Dimensionality estimators that provide a single ID value for the whole dataset belong to the category of global estimators. However, datasets can have complex organizations and contain regions with varying dimensionality [9]. In such a case, they can be explored using local estimators, which estimate ID in local neighborhoods around each point. The neighborhoods are typically defined by considering the k closest neighbors. Such approaches also allow repurposing global estimators as local estimators.
The idea behind local ID estimation is to operate at a scale where the data manifold can be approximated by its tangent space [12]. In practice, ID is sensitive to scale, and choosing the neighborhood size is a trade-off between opposite requirements [11,13]: ideally, the neighborhood should be big relative to the scale of the noise, and contain enough points. At the same time, it should be small enough to be well approximated by a flat and uniform tangent space.

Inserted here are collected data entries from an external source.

/-- A cavity without a considered slot is blind: everything of it is held but a lost binding (R79). One that is seen takes its
dominant slot as reported slot, loses the blind flag, and has the dominant sum, up to 255, as its evidence (R69, R78); the
score follows R81, and a LEARNING cavity keeps 0. It then makes its learning step or its state step, and only if it is then
LEARNING or SOUND does each considered slot on a VIB or BOTH channel take its baseline update; every other slot keeps its
baseline (R75, parts of R90 and R91). -/
def Obligations.CavityJudged : Prop :=
  (∀ (rs : List ChanResult) (q : ProfilePlan) (median : Nat → Nat) (i : Nat) (p : CavityPlan) (c : CavityCtx),
      considered rs p c = [] →
        let o := closeCavity rs q median i p c
        o.after = { c with blind := true, bound := none } ∧ o.lost = c.bound ∧ o.evidence = 0 ∧ o.v = 0 ∧ o.a = 0 ∧
          o.q = none ∧ o.slots = [] ∧ o.number = i ∧ o.plan = p ∧ o.before = c ∧ o.median = median p.group) ∧
  (∀ (rs : List ChanResult) (q : ProfilePlan) (median : Nat → Nat) (i : Nat) (p : CavityPlan) (c : CavityCtx) (x : SlotWork),
      c.state ≠ .excluded → dominant ((considered rs p c).map (slotWork rs q (median p.group) p c)) = some x →
        let o := closeCavity rs q median i p c
        let seen := { c with bound := boundAfterLoss rs p c, blind := false, reported := some x.slot }
        let moved :=
          if c.state = .learning then learnStep q seen
          else stateStep q x.slot { seen with score := newScore q.d c.score (min 255 (x.v + x.a)) }
        (o.after.reported = some x.slot ∧ o.after.blind = false ∧ o.evidence = min 255 (x.v + x.a) ∧ o.v = x.v ∧ o.a = x.a ∧
          o.after.enables = c.enables ∧ o.lost = lostBinding rs p c ∧ o.q = cavityQ rs p c ∧ o.median = median p.group ∧
          o.slots = (considered rs p c).map (slotWork rs q (median p.group) p c) ∧ o.number = i ∧ o.plan = p ∧ o.before = c) ∧
        (c.state = .learning → c.score = 0 → o.after.score = 0) ∧
        (c.state ≠ .learning → o.after.score = min 65535 (c.score - c.score / 2 ^ q.d + min 255 (x.v + x.a))) ∧
        o.after = { moved with slots := o.after.slots } ∧ o.after.slots.length = c.slots.length ∧
        (c.slots.length = 4 →
          (∀ k r, (moved.state = .learning ∨ moved.state = .sound) → k ∈ considered rs p c → resultOf rs (p.chan k) = some r →
            r.kind ≠ .ae → o.after.slot k = updateBaseline q.w r.rms (c.slot k)) ∧
          (∀ k, ((moved.state ≠ .learning ∧ moved.state ≠ .sound) ∨ k ∉ considered rs p c ∨
              ∀ r, resultOf rs (p.chan k) = some r → r.kind = .ae) → o.after.slot k = c.slot k)))

/-- Under steady evidence `e` the score settles in the band from 2^d e to 2^d e + 2^d - 1: every score of the band maps to
itself, a score below it rises towards it, a score above it falls towards it, and from any score the band is reached
(R81). -/
def Obligations.ScoreBand : Prop :=
  ∀ d e score : Nat, 1 ≤ d → d ≤ 8 → e ≤ 255 → score ≤ 65535 →
    let next := newScore d score e
    next = min 65535 (score - score / 2 ^ d + e) ∧
    (2 ^ d * e ≤ score → score ≤ 2 ^ d * e + 2 ^ d - 1 → next = score) ∧
    (score < 2 ^ d * e → score < next ∧ next ≤ 2 ^ d * e) ∧
    (2 ^ d * e + 2 ^ d - 1 < score → next < score ∧ 2 ^ d * e ≤ next) ∧
    ∃ k, 2 ^ d * e ≤ (fun x => newScore d x e)^[k] score ∧ (fun x => newScore d x e)^[k] score ≤ 2 ^ d * e + 2 ^ d - 1

/-- The state step of a cavity whose new score is in place, and the learning step (R82 to R86, part of R87). -/
def Obligations.StateSteps : Prop :=
  ∀ (q : ProfilePlan) (k : Fin 4) (c : CavityCtx),
    q.h < q.t1 → q.t1 < q.t2 → q.t2 < q.t3 → 1 ≤ q.confirmations →
      let entry :=
        { c with
          bound := some k, confirm := if q.t3 ≤ c.score then 1 else 0
          state := if q.t3 ≤ c.score ∧ q.confirmations = 1 then .cracked else .suspect }
      (c.state = .sound → q.t2 ≤ c.score → stateStep q k c = entry) ∧
      (c.state = .sound → q.t1 ≤ c.score → c.score < q.t2 → stateStep q k c = { c with state := .watch, confirm := 0 }) ∧
      (c.state = .sound → c.score < q.t1 → stateStep q k c = c) ∧
      (c.state = .watch → q.t2 ≤ c.score → stateStep q k c = entry) ∧
      (c.state = .watch → q.t1 - q.h ≤ c.score → c.score < q.t2 → stateStep q k c = c) ∧
      (c.state = .watch → c.score < q.t1 - q.h → stateStep q k c = { c with state := .sound }) ∧
      (c.state = .suspect → q.t3 ≤ c.score →
        stateStep q k c = { c with
          confirm := min 7 (c.confirm + 1)
          state := if q.confirmations ≤ min 7 (c.confirm + 1) then .cracked else .suspect }) ∧
      (c.state = .suspect → q.t2 - q.h ≤ c.score → c.score < q.t3 → stateStep q k c = { c with confirm := 0 }) ∧
      (c.state = .suspect → q.t1 - q.h ≤ c.score → c.score < q.t2 - q.h →
        stateStep q k c = { c with state := .watch, confirm := 0, bound := none }) ∧
      (c.state = .suspect → c.score < q.t1 - q.h →
        stateStep q k c = { c with state := .sound, confirm := 0, bound := none }) ∧
      (c.state = .cracked → stateStep q k c = c) ∧
      (2 ^ q.w ≤ min 256 (c.learned + 1) →
        learnStep q c
          = { c with learned := min 256 (c.learned + 1), state := .sound, score := 0, confirm := 0, bound := none }) ∧
      (min 256 (c.learned + 1) < 2 ^ q.w →
        learnStep q c = { c with learned := min 256 (c.learned + 1), confirm := 0, bound := none })

/-- The baseline update: n grows to at most 2^w, B moves by the floor of the difference divided by the new n, and the
result lies between the old B and 16 times the RMS; the first update sets B to 16 times the RMS (R90). -/
def Obligations.BaselineUpdate : Prop :=
  ∀ (w rms : Nat) (x : SlotCtx), 2 ≤ w → w ≤ 8 → rms ≤ 32767 → x.b ≤ 524288 →
    let y := updateBaseline w rms x
    y.n = min (x.n + 1) (2 ^ w) ∧ (y.b : Int) = x.b + ((16 * rms : Int) - x.b) / y.n ∧
      min x.b (16 * rms) ≤ y.b ∧ y.b ≤ max x.b (16 * rms) ∧ (x.n = 0 → y.n = 1 ∧ y.b = 16 * rms)

/-- A close leaves every cavity with legal items: a bound slot and a confirm count only in SUSPECT and CRACKED, an
installed slot, score 0 in LEARNING; a CRACKED cavity stays CRACKED, and an EXCLUDED cavity is passed over whole (R61,
R87, R88, parts of R97). -/
def Obligations.CloseKeepsLegal : Prop :=
  ∀ (rs : List ChanResult) (q : ProfilePlan) (c : Context), q.w ≤ 8 → c.cavities.length = q.cavities.length →
    (∀ x ∈ q.cavities.zip c.cavities, x.2.Legal x.1) →
      (closeCavities rs q c).length = c.cavities.length ∧
      ∀ o ∈ closeCavities rs q c,
        o.after.Legal o.plan ∧ (o.before.state = .cracked → o.after.state = .cracked) ∧
          (o.before.state = .excluded → o.after = o.before) ∧ (o.after.state = .excluded → o.before.state = .excluded) ∧
          (q.cavities[o.number]? = some o.plan ∧ c.cavities[o.number]? = some o.before)

/-! ## Close processing (1.10, chapter 8) -/

/-- CHANNEL_CLOSE carries out steps 1 to 4 of close processing: the results of every defined channel become the held set,
the active context takes its offsets, flags and cavities, the building bank is filled, the stop latch is set by an entry
into CRACKED in a profile with stop action, and step 4 has its entries to place in order: records, channel notices, and for
each cavity BINDING LOST, BLIND CHANGE and CAVITY STATE (parts of R13, R44, R49, R51, R57, R60, R80, R89, R92, R112, R116, R122
and R126). No request is handed over and not begun here (entry 9); that step 4 is computed as one list is entry 26. -/
def Obligations.CloseProcessed : Prop :=
  ∀ (s : State) (pl : Plan) (p : Nat) (q : ProfilePlan) (c : Context), s.resetLow = false →
    s.tracker.state = .closing → s.closing.stage = .pending → s.eval.busy = none →
    (∀ k, s.mail.work = some k → k.phase ≠ .handed) →
    s.runningPlan = some pl → s.tracker.active = some p → pl.profiles[p]? = some q → s.table.contexts[p]? = some c →
      let rs := closeChannels s pl
      let outs := closeCavities rs q c
      let c' : Context := { channels := c.channels.map (closeChannelCtx rs), cavities := outs.map fun o => o.after }
      let cracked := outs.any fun o => o.before.state != .cracked && o.after.state == .cracked
      let marking := outs.countP fun o =>
        (o.after.state == .cracked && q.markOnCrack) || (o.after.state == .suspect && q.markOnSuspect)
      let lost := fun o : CavOut => (o.lost.map fun k => s.naming .bindingLost o.number k.val).toList
      let blind := fun o : CavOut =>
        if o.before.blind = o.after.blind then [] else [s.naming .blindChange o.number (if o.after.blind then 1 else 0)]
      let changed := fun o : CavOut =>
        if o.before.state = o.after.state then []
        else [s.naming .cavityState o.number (o.before.state.code + 256 * o.after.state.code)]
      EndsIn (exec .channelClose s)
        (((((s.setEval { s.eval with accums := finalAccums rs s.eval.accums, held := some (heldSet rs) }).setTable
              { s.table with contexts := s.table.contexts.set p c' }).setReport
            { s.report with
              building := closeBank s p c' outs (groupMedian rs (q.cavities.zip c.cavities)) (someLong rs q) }).setOut
          { s.out with stopLatch := s.out.stopLatch || (q.stopAction && cracked) }).setClosing
          { stage := .placing
            items := recordItems s p q rs outs ++ (c.channels.filterMap (channelNotice s rs)).map .notice
              ++ (outs.flatMap fun o => lost o ++ blind o ++ changed o).map .notice
              ++ (if marking = 0 then [] else [.markPush marking ((s.tracker.openCycle + q.delay) % 65536)]) })

/-- How step 4 goes on as the report writer's entries are placed (R126, part of R116; the one FIFO of the report writer is
entry 12). While a record word or a notice of step 4 is still to be placed, step 4 waits and PUBLISH has no effect. When it
has been placed, the next record word or unmasked notice joins the report writer's entries behind whatever another block has
raised meanwhile; a masked notice is passed over. The mark push, with everything before it placed, adds its target, or, with 8
marks queued, drops it and raises MARK QUEUE FULL, which step 4 then waits for. -/
def Obligations.StepFourPlaced : Prop :=
  (∀ (s u : State) (g : Option Gate) (js : List ReportItem), s.resetLow = false → s.path.queue.length < 32 →
    ((∃ a w, s.report.items = .post a w g :: js ∧
        u = (s.setPath { s.path with queue := s.path.queue ++ [.post a w 0] }).setReport { s.report with items := js }) ∨
      (∃ r : Ring, s.report.items = .rest [] g :: js ∧ s.report.ring = some r ∧ 0 < r.size ∧ r.size ≤ 1024 ∧
        let next := (s.report.producer + 1) % r.size
        u = (s.setPath { s.path with
            queue := s.path.queue ++ [.post (s.base + 0x40) (BitVec.ofNat 32 next) 0] }).setReport
              { s.report with producer := next, items := js })) →
      let o := exec (.queueRoomPlacement .reportWriter) s
      let free := ∀ j ∈ js, j.gate ≠ some .closeStep
      let masked := fun k : NoticeKind => ∀ r, s.report.ring = some r → r.kindMask.getLsbD k.code = false
      let raised := fun (n : Notice) (v : State) => v.setReport { v.report with
        seq := (s.report.seq + 1) % 65536, items := js ++ [.notice n s.report.seq (some .closeStep)] }
      let left := fun (xs : List StepItem) (v : State) => v.setClosing { s.closing with items := xs }
      ((¬ free ∨ s.closing.items = []) → o = .next u) ∧
      (∀ a w xs, free → s.closing.items = .post a w :: xs →
        o = .next (left xs (u.setReport { u.report with items := js ++ [.post a w (some .closeStep)] }))) ∧
      (∀ n xs r, free → s.closing.items = .notice n :: xs → s.loader.run = .running → s.report.ring = some r →
        r.kindMask.getLsbD n.kind.code = true → o = .next (left xs (raised n u))) ∧
      (∀ n xs, free → s.closing.items = .notice n :: xs → masked n.kind →
        o = exec (.queueRoomPlacement .reportWriter) (left xs s)) ∧
      (∀ c t, free → s.closing.items = [.markPush c t] → s.out.marks.length < 8 →
        o = .next (left [] (u.setOut { s.out with marks := s.out.marks ++ [t] }))) ∧
      (∀ c t r, free → s.closing.items = [.markPush c t] → 8 ≤ s.out.marks.length → s.loader.run = .running →
        s.report.ring = some r → r.kindMask.getLsbD 12 = true →
          o = .next (left [] (raised (s.naming .markQueueFull c t) u))) ∧
      (∀ c t, free → s.closing.items = [.markPush c t] → 8 ≤ s.out.marks.length → masked .markQueueFull →
        o = .next (left [] u))) ∧
  (∀ s : State, (s.closing.items ≠ [] ∨ ∃ i ∈ s.report.items, i.gate = some .closeStep) → exec .publish s = .next s)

We perform benchmarking of 19 ID estimators on a large collection of real-life and synthetic datasets. Previously, estimators were benchmarked based mainly on artificial datasets representing uniformly sampled manifolds with known ID [4,11,14], comparing them for the ability to estimate the ID value correctly. Several ID estimators were used on real-life datasets to evaluate the degree of dimensionality curse in a study of various metrics in data space [15]. Here, we benchmark ID estimation methods, focusing on their applicability to a wide range of datasets of different origin, configuration and size. We also look at how different ID estimations are correlated, and show how scikit-dimension can be used to derive a consensus measure of data dimensionality by averaging multiple individual measures. The latter can be a robust measure of data dimensionality in various applications.
Scikit-dimension was applied in several recent studies for estimating the intrinsic dimensionality of real-life datasets [16,17].
2. Materials and Methods
2.1. Software Features
Scikit-dimension is an open-source software available at https://github.com/j-bac/scikit-dimension (accessed on 18 October 2021).

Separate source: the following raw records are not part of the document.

-- ==== Sys2Proof/Tests/Slice0.lean ====
section
/-! SUPPORT. Tests: ill-formed bursts, worked examples of the manual (each names its section), and for each statement with
hypotheses a state and operands that meet them. -/

namespace Sys2Proof.Tests

open Sys2Proof.Machine

/-! ## Small states -/

/-- A ring of two frames of three words: two scans of channels 0 and 1. -/
def win : WindowPlan :=
  { base := 0x10000, frames := 2, scans := 2, packing := .pair16, half := .firstLow, chans := [0, 1] }

def chanV : ChannelPlan := { number := 0, kind := .vib, nmin := 16, clipLimit := 20, th := 10, hdt := 5, hlt := 5, dmin := 2 }
def chanB : ChannelPlan := { number := 1, kind := .both, nmin := 16, clipLimit := 20, th := 400, hdt := 3, hlt := 5, dmin := 2 }

def cavP : CavityPlan :=
  { group := 0, installed := 3, enables := 3, startsExcluded := false, slotChans := [0, 1, 0, 0], longAddr := 0xB000 }

def prof : ProfilePlan :=
  { mouldId := 3, groups := 1, confirmations := 1, layoutSerial := 77, xd := 8, t1 := 300, t2 := 600, t3 := 1000, h := 50,
    hitWeight := 4, d := 4, w := 2, delay := 3, recordMode := .none, recordFormat := .short, stopAction := true,
    markOnCrack := true, markOnSuspect := false, recordOrigin := 0xA000, cavities := [cavP, cavP] }

def plan : Plan :=
  { serial := 7, stopHigh := true, stateWordAddr := 0x8000, windowLimit := 100, silenceLimit := 5, pulseW := 124,
    pulseP := 1, ringBase := 0x9000, ringSize := 16, kindMask := 0x1FFE, windows := [win], channels := [chanV, chanB],
    profiles := [prof, { prof with mouldId := 7, recordOrigin := 0xC000 }] }

def sound : CavityCtx :=
  { state := .sound, blind := false, score := 0, confirm := 0, learned := 4, bound := none, reported := some 1,
    enables := 3, slots := [⟨1600, 4⟩, ⟨1600, 4⟩, ⟨0, 0⟩, ⟨0, 0⟩] }

def excluded : CavityCtx := { sound with state := .excluded }

/-- A SUSPECT cavity bound to slot 1, one step from CRACKED. -/
def suspect : CavityCtx := { sound with state := .suspect, score := 4000, bound := some 1 }

def ctx : Context := { cavities := [sound, excluded], channels := [⟨0, 20, true⟩, ⟨1, -5, false⟩] }

/-- RUNNING and ARMED with profile 0, at anchor 000000h. -/
def armed : State :=
  { State.blank [] [] [] with
    resetLow := false
    loader := { Loader.start with run := .running, plan := some plan }
    tracker := { Tracker.start with state := .armed, active := some 0, last := some ⟨.idle, 3, 5⟩, openCycle := 4 }
    table := { contexts := [ctx, ctx], buf := [], items := [] }
    out := { Outputs.start with stopHigh := some true }
    report := { Report.start with ring := some { base := 0x9000, size := 16, kindMask := 0x1FFE } } }

/-- The same part OPEN for cycle 5, with every timer at its limit. -/
def opened : State :=
  (armed.setTracker { armed.tracker with state := .opened, last := some ⟨.vibrate, 3, 5⟩, openCycle := 5, limitTimer := some 100 }).setAsm
    (armed.asm.set 0 { Assembler.start with silenceTimer := some 5 })

/-- The same part CLOSING, at a stage of the close. -/
def closingAt (g : CloseStage) : State :=
  (armed.setTracker { armed.tracker with state := .closing, last := some ⟨.demould, 3, 5⟩, openCycle := 5 }).setClosing
    { stage := g, items := [] }

def noPlan : State := { State.blank [] [] [] with resetLow := false, loader := { Loader.start with run := .noPlan, retry := some 2000 } }

def withAsm (x : Assembler) (s : State) : State := s.setAsm (s.asm.set 0 x)
def withQueue (q : List Entry) (s : State) : State := s.setPath { s.path with queue := q }
def withWork (f : Fn) (args : List Nat) (p : WorkPhase) (s : State) : State :=
  s.setMail { s.mail with state := .taken, work := some { fn := f, args := args, phase := p } }
def withCavities (a b : CavityCtx) (s : State) : State :=
  s.setTable { s.table with contexts := [{ ctx with cavities := [a, b] }, ctx] }
def withAccums (a b : Accum) (s : State) : State := s.setEval { s.eval with accums := (s.eval.accums.set 0 a).set 1 b }

/-- An accumulator set with N, S1 and S2. -/
def sums (n : Nat) (s1 : Int) (s2 : Nat) : Accum := { Accum.cleared 0 with n := n, s1 := s1, s2 := s2 }

/-- A frame header of `win` with sequence number `q`. -/
def header (q : Nat) : Word := BitVec.ofNat 32 (0xA6000202 + q * 65536)

def frameOf (q order : Nat) : Frame := { words := [header q, 1, 2], order := order }

/-! ## Ill-formed bursts (9.1) -/

theorem test_burst_of_three_words : Instr.wellFormed (.controllerWrite ⟨0, List.replicate 3 ⟨0, 15⟩⟩) = false := by decide
theorem test_burst_of_no_word : Instr.wellFormed (.pressStateWord ⟨0, []⟩) = false := by decide
theorem test_burst_misaligned : Instr.wellFormed (.captureRingWrite ⟨4, List.replicate 2 ⟨0, 15⟩⟩) = false := by decide
theorem test_burst_off_word : Instr.wellFormed (.noticeConsumerWrite ⟨0x4A, [⟨0, 15⟩]⟩) = false := by decide
theorem test_burst_mailbox_misaligned : Instr.wellFormed (.mailboxWordWrite ⟨0x10, List.replicate 8 ⟨0, 15⟩⟩) = false := by decide
theorem test_read_of_sixteen : Instr.wellFormed (.controllerRead ⟨0, 16⟩) = false := by decide
theorem test_read_misaligned : Instr.wellFormed (.controllerRead ⟨0x1C, 8⟩) = false := by decide
theorem test_read_of_eight : Instr.wellFormed (.controllerRead ⟨0xFFFFE0, 8⟩) = true := by decide

/-! ## Worked examples of the manual -/

/-- 2.12: the four body words of frame 10, FIRST LOW, list 8, 9, 10. -/
theorem test_frame_of_2_12 :
    frameSamples { win with chans := [8, 9, 10] } ⟨[0xA60A0302, 0x0123FFF0, 0x77770040, 0xFFFE0005, 0x0000FFC0], 0⟩
      = [(8, -16), (9, 291), (10, 64), (8, 5), (9, -2), (10, -64)] := by decide

/-- R18: the table of reduced SOLO24 samples. -/
theorem test_solo_of_R18 :
    [0x000100, 0x0000FF, 0xFFFF80, 0xFFFF00, 0xFFFEFF, 0x7FFFFF, 0x12800000].map soloSample
      = [1, 0, -1, -1, -2, 32767, -32768] := by decide

/-- 3.4: the worked hit sequence, before the close and after it. -/
def hitSamples : List Int :=
  [12, 500, 700, 300, 450, 20, 30, 10, 900, 15, 20, 15, 600, 460, 30, 11, 9, 12, 12, 12, 12, 12, 800, 950]

theorem test_hits_of_3_4 :
    let a := closeHit chanB (hitSamples.foldl (fun b x => accumulate chanB x b) (.cleared 12))
    (a.hits, a.qualified, a.peak, a.n) = (3, 2, 938, 24) := by decide

/-- 3.4, with HLT = 0. -/
theorem test_hits_without_lockout :
    let c := { chanB with hlt := 0 }
    let a := closeHit c (hitSamples.foldl (fun b x => accumulate c x b) (.cleared 12))
    (a.hits, a.qualified, a.peak) = (4, 3, 938) := by decide

/-- 3.8: variance and RMS of channels 3, 8, 9, 10 and 21. -/
theorem test_variance_of_3_8 :
    [variance 1800 9000 4500000000, variance 12 60 1200, variance 2000 1000 900000000, variance 16 1 1,
      variance 16 320 108800] = [2499975, 75, 449999, 0, 6400] := by decide

theorem test_rms_of_3_8 : [2499975, 75, 449999, 0, 6400, 1528000].map isqrt = [1581, 8, 670, 0, 80, 1236] := by decide

/-- 3.8: channel 21 of the example, GOOD. -/
theorem test_outcomes_of_3_8 :
    [outcomeOf true chanB (sums 1800 9000 4500000000), outcomeOf false chanB (sums 12 60 1200),
      outcomeOf false chanB { sums 2000 1000 900000000 with clips := 40 }, outcomeOf false chanB (sums 16 1 1),
      outcomeOf false chanB (sums 16 320 108800)] = [.silent, .few, .clipped, .flat, .good] := by decide

/-- R48: offsets truncate toward zero. -/
theorem test_offsets_of_R48 :
    [meanOffset 16 320, meanOffset 16 (-35), meanOffset 16 35, meanOffset 16 (-524288)] = [20, -2, 2, -32768] := by decide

Scikit-dimension consists of two modules. The id module provides ID estimators, and the datasets module provides synthetic benchmark datasets.
2.1.1. id Module
The id module contains estimators based on the following:
Correlation (fractal) dimension (id.CorrInt) [18].
Manifold-adaptive fractal dimension (id.MADA) [19].
Method of moments (id.MOM) [20].
Minimum spanning trees (id.KNN) [27].
Estimators based on concentration of measure (id.MiND_ML, id.DANCo, id.ESS, id.TwoNN, id.FisherS, id.TLE) [4,28,29,30,31,32,33].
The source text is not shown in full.